Commissioned by Paul Sperry, the Muldoon Songs were composed in 1989 at the Camargo Foundation in Cassis, France, and at the MacDowell Colony, in Peterborough, New Hampshire. It was first performed 12 February 1993 on a Friends and Enemies of Contemporary Music concert at the Greenwich Music House in New York City by tenor Paul Sperry, accompanied by the composer.

--- Daron Hagen, 2002
Reviews
Composed in 1989 for tenor Paul Sperry, these settings of six poems by Irish poet Paul Muldoon form a cycle that centers on the experience of loss. The various kinds of loss -- of relationships, of perfection, of life, of youth -- are seen and experienced in unusual imagery that hints at the reality behind the scene. The vocal lines are quite lyrical in spite of featuring many octave leaps. The melodies are patterned and frequently repetitive, containing numerous different rhythmic diversions for word stress. The setting is mostly syllabic with a few slow melismas, and there are many dynamic and expressive markings. The tenor who sings this cycle will need a solid and warm low B, as it is frequently used, and the cycle ends softly on a low B-flat. The piano parts are mostly chordal in structure and supportive in nature with frequent counter-melodic interplay with the vocal line. Frequent key signature changes in Holy Thursday will require attention. This would be good recital material for a senior or graduate tenor with a solid command of his range from B-flat(3) to A-flat(5) and an understanding of the poetry.
--- Judith Carman, NATS Journal of Singing, January/February 2001, Volume 57, No. 3, pp. 75-76.

There is great craft to writing art song and Hagen possess all the necessary skills.
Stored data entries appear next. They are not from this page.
/-- A frame that has just been taken, before it is bound. -/
def Frame.new (parent : Option Nat) (kind : FrameKind) (st : FrameSt) (pc : W64) (mask : Mask) (core slot : Nat) (g : Group) : Frame :=
  { parent := parent, pc := pc, plane := Vector.replicate 32 0, mask := mask, kind := kind, st := st, pin := false, rem := 0,
    links := Vector.replicate 4 noLink, futs := Vector.replicate 4 noFut, futOffs := Vector.replicate 4 0, awb := 0, regs := 0, core := core, slot := slot, sig := 0, acq := [],
    acqAll := false, lent := [], group := g }

/-- R181: a frame is freed when it is complete and no child frame names it as PARENT; its parent may be freed with it. -/
def Ctx.tryFree : Nat → Ctx → Nat → Ctx
  | 0, c, _ => c
  | n + 1, c, h =>
    match lookup c.frames h with
    | none => c
    | some fr =>
      if fr.st != .complete || c.frames.any (fun x => x.2.parent == some h) then c
      else
        let c := { c with frames := remove c.frames h }.modCrew fr.group.crew fun k => { k with frames := k.frames - 1, frameLow := false }
        match fr.parent with
        | some p => Ctx.tryFree n c p
        | none => c

/-- The same, after which a SPAWN that stalled for frames tries again. -/
def State.tryFree (s : State) (cid h : Nat) : State := (s.modCtx cid fun c => c.tryFree (c.frames.length + 1) h).wakeAll (· == .stalled)

/-! ## Slots -/

/-- The crew of a context on a core, while its reservations hold. -/
def Ctx.crewOn (c : Ctx) (core : Nat) : Option (Nat × Crew) :=
  if c.rect.has core then
    match c.crew (c.rect.index core) with
    | some k => if k.released || k.st == .waiting || k.st == .reserved then none else some (c.rect.index core, k)
    | none => none
  else none

/-- A core's slots that no launch has reserved. -/
def State.unreserved (s : State) (core : Nat) : List Nat := (List.range 48).filter fun k => (lookup (s.core core).slots k).isNone

/-- The free group slots in which a context's frames may be bound on a core: its own, then those that are nobody's (R183, R465). -/
def State.freeSlots (s : State) (core cid : Nat) : List Nat :=
  let own := ((s.core core).slots.filter fun b => b.2.cid == cid && b.2.commit && b.2.frame.isNone).map (·.1)
  match (s.ctx cid).bind (·.crewOn core) with
  | some _ => own ++ s.unreserved core
  | none => own

/-- A core's whole deque, top first: the entries on chip, then those spilled (R183). -/
def Core.entries (c : Core) : List FRef := c.deque ++ c.spilled

/-- The 16 newest entries stay on chip. -/
def Core.setEntries (c : Core) (l : List FRef) : Core := { c with deque := l.take 16, spilled := l.drop 16 }

/-- Frames of a context that wait for a slot on a core. -/
def State.queuedOn (s : State) (core cid : Nat) : Nat :=
  (((s.core core).ready ++ (s.core core).entries).filter fun x => x.cid == cid).length

/-- Free slots of a core look for the frames of a context that wait there. -/
def State.offer (s : State) (core cid : Nat) : State :=
  s.pushAll (((s.freeSlots core cid).take (s.queuedOn core cid)).map fun k => .slotBind core k none)

def FrameKind.code : FrameKind → Nat
  | .launch => 0 | .child => 1 | .continuation => 2 | .dependent => 3

def FrameSt.code : FrameSt → Nat
  | .running => 0 | .inDeque => 1 | .ready => 2 | .awaiting => 3 | .waitTable => 4 | .gallery => 5 | .complete => 6

/-- STATE of a frame's header. A frame in a slot all of whose splits sleep stands in the wait table where one of them has an entry there,
and awaits where all of them await or its EXIT does. -/
def Frame.state (f : Frame) : FrameSt :=
  let splits := (List.range 4).filterMap f.group.split
  match f.st with
  | .running =>
    if f.group.exit == .awaiting then .awaiting
    else if splits.isEmpty || splits.any (fun sp => !sp.asleep) then .running
    else if splits.any fun sp => sp.wait == .future none then .waitTable
    else if splits.all fun sp => sp.wait == .await then .awaiting
    else .running
  | st => st

/-- KIND, STATE, PIN and REM: bytes 40 to 43 of the header (R180). -/
def Frame.kindWord (f : Frame) : Nat := f.kind.code + 4 * f.state.code + 32 * f.pin.toNat + 64 * f.rem

/-- A change of a frame's STATE or REM while its context is halted or saved is made in the image too (R385). -/
def State.noteFrame (s : State) (cid h : Nat) : State :=
  s.modCtx cid fun c => match lookup c.frames h with
    | some fr => if c.image.isEmpty then c else { c with image := Mem.writeN c.image (imageFrames + 384 * h + 40) 4 fr.kindWord }
    | none => c

/-- A frame becomes ready on its core (R183). That of a context whose crew does not stand there, being saved, becomes ready in the image
and is queued at the restore (R385). -/
def State.readyFrame (s : State) (cid h : Nat) : State :=
  match s.frame cid h with
  | none => s
  | some fr =>
    let s := (s.modFrame cid h fun fr => { fr with st := .ready }).noteFrame cid h
    let x : FRef := ⟨cid, h⟩
    if (s.core fr.core).ready.contains x || !((s.ctx cid).any fun c => (c.crewOn fr.core).isSome) then s
    else (s.modCore fr.core fun c => { c with ready := c.ready ++ [x] }).offer fr.core cid

/-- The variable-latency results whose values have arrived for a slot's group are written before it leaves the slot. -/
def State.flushResults (s : State) (core slot cid h : Nat) : State :=
  let ids := s.todo.filterMap fun i => match i with
    | .variableResultWrite c k id => if c == core && k == slot then some id else none
    | _ => none
  let s := { s with todo := s.todo.filter fun i => match i with
    | .variableResultWrite c k _ => !(c == core && k == slot)
    | _ => true }
  s.modGroup cid h fun g =>
    ({ g with results := g.results.map fun (r : Result) => if ids.contains r.id then { r with due := some s.ac } else r } : Group).commitDue s.ac

/-- The PC a frame resumes at, for its header (R180). -/
def Group.resumePc (g : Group) : W64 := (((List.range 4).filterMap fun k => (g.split k).map (·.pc)).head?).getD 0

/-- Crews that wait for resources on a core try again, a restore that waits too. -/
def State.retryReservations (s : State) (core : Nat) : State :=
  let waiting := s.ctxs.filter fun c => c.2.placed && c.2.rect.has core && (c.2.st == .placing || c.2.st == .running) &&
    (c.2.crew (c.2.rect.index core)).any fun k => k.st == .waiting
  let saved := s.ctxs.filter fun c => c.2.st == .saved && !c.2.reqOpen
  s.pushAll ((waiting.map fun c => .resourceReservation c.1 core) ++ saved.map fun c => .contextRestore c.1 .fromRecord)

/-- A group leaves its slot. Its wait-table entries are given up: the waits are decided again when it is bound. A slot that no launch has
reserved is free for reservations again (R376). -/
def State.unbind (s : State) (core slot : Nat) : State :=
  match lookup (s.core core).slots slot with
  | none => s
  | some b =>
    match b.frame with
    | none => s
    | some h =>
      let s := s.flushResults core slot b.cid h
      let s := s.modCore core fun c =>
        { c with slots := if b.extra then remove c.slots slot else insert c.slots slot { b with frame := none },
                 waits := c.waits.filter fun w => w.slot != slot }
      let s := s.modFrame b.cid h fun fr => { fr with pc := fr.group.resumePc }
      if b.extra then s.retryReservations core else s

/-- Whether a wait is looked at again whenever the split may issue. -/
def Wait.retries : Wait → Bool
  | .parked p => p.woken
  | .join | .reorder => false
  | _ => true

/-- What a frame acquires before its first instruction on a core: the signatures of its edges, and for a dependent frame
those of the futures it names, which its FUT fields still hold (R102, R106, R109). -/
def State.bindAcquires (s : State) (core cid h : Nat) (fr : Frame) : State :=
  let s := fr.acq.foldl (fun s σ => s.acquire core cid h cid σ) s
  let s := if fr.kind == .dependent then
      (fr.futs.toList.zip fr.futOffs.toList).foldl (fun s (f : W64 × Nat) =>
        if f.1 == noFut then s
        else
          let (owner, σ) := s.blockOf (.atrium f.2) 64 cid
          s.acquire core cid h owner σ) s
    else s
  match s.ctx cid with
  | some c => if fr.acqAll then s.sweep core cid h c.asid else s
  | none => s

/-- The image offset of a frame's register lines: at most 266 lines (R169). -/
def regsOf (h : Nat) : Nat := imageRegs + 40960 * h

/-- The record of a slot for a frame that is about to be bound in it: the slot's own, or the one that the Porter writes for a slot that no
launch has reserved, in which R465 has frames of a crew bound (assumption 76). -/
def State.slotFor (s : State) (core slot cid : Nat) (fr : Frame) : Option Bind :=
  match lookup (s.core core).slots slot, s.ctx cid with
  | some b, _ => some b
  | none, some c => (c.crewOn core).map fun (n, k) =>
      { commit := true, entry := 0, prio := c.prio, cid := cid, asid := c.asid, group := fr.group.num, tagb := k.tagBase, alcb := k.alcBase, alcn := k.alcSize,
        crew := n, frame := none, shown := 0, regs := 0, extra := true }
  | none, none => none

/-- A frame is bound in a slot (R183): it acquires, and its splits go on. On another core than before, every anchor is stale
(R106), and no register line of it is left in that core's cache. -/
def State.bindFrame (s : State) (core slot cid h : Nat) : State :=
  match s.frame cid h with
  | none => s
  | some fr => match s.slotFor core slot cid fr with
  | none => s
  | some b =>
    let s := s.bindAcquires core cid h fr
    let moved := fr.core != core
    let stepping := (s.ctx cid).any fun c => c.stepping
    let s := s.modFrame cid h fun f =>
      { f with
        core := core, slot := slot, st := .running, acq := [], acqAll := false, regs := regsOf h,
        futs := if fr.kind == .dependent && f.rem == 0 then Vector.replicate 4 noFut else f.futs,
        lent := if b.crew == fr.group.crew || f.lent.contains b.crew then f.lent else f.lent ++ [b.crew],
        group := { f.group with splits := mapEach f.group.splits fun o => o.map fun sp =>
          let sp := if moved then sp.stale else sp
          { sp with asleep := !sp.wait.retries, readySince := s.ac, promoted := false, barred := stepping } } }
    let s := if moved then s.modCore fr.core fun c => { c with regLines := c.regLines.filter fun l => !(l.cid == cid && l.handle == h) } else s
    let s := s.modCore core fun c => { c with slots := insert c.slots slot { b with frame := some h, shown := h, regs := regsOf h } }
    if fr.group.exit != .live then s.push (.awaitComplete core slot) else s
He chooses texts judiciously, respectfully. He aims to enhance, not obliterate. Most of these songs were haunting, fleeting quivers of moments and sensations -- the resignation of two lovers to the end of their affair, the oppressive emptiness remaining after the death of a son. Hagen freeze-framed them all with the lightest of compositional brush strokes. A composer who can crystallize a moment in musical magic is a rarity. Expect to hear more of Hagen."

--- Mark Carrington, The Washington Post, 3/7/94

Hagen is emerging as one of the most significant vocal composers of his generation. His songs ... show a composer [who possesses] economy, mastery of form, deep respect for his texts and awareness of the strengths and limits of the soprano voice.

--- Joseph McLellan, The Washington Post, August, 1997

Hagen's sophisticated songs remind me somewhat of The AIDS Quilt Songbook and deserve to be heard just as often.

--- Lovelace, American Record Review, Nov-Dec 97

Hagen's songs are somewhat less conservative and more adventurous than those of [Ned Rorem's]. This does not mean that they are by any means inaccessible; just the opposite is true. They merely present more interesting vocal and musical challenges at times. Throughout, listeners can pick up traces of jazz idioms and occasional hints of Broadway, leaving a distinct impression of Americana on the ear. Hagen's pianistic writing is inventive and reminiscent of the great Romanticist composers, ranging from Schubert to Strauss. His piano parts also are often technically challenging, lavish and exuberant. Never, however, does the composer let them overwhelm the singer. Like the compositions of all major song writers, the expression of the text is preeminent, and the vocal line is always clearly defined.

--- NATS Journal of Singing, January 98

[Hagen] is a confirmed Romantic, writing in a lush tonal idiom with the emphasis centered firmly on the often demanding vocal line. In addition to calling for considerable range, the vocal lines are often lightly melismatic and have a distant relation to hymns, at least to my ears. His prosidy is good, and he is often an inspired melodist.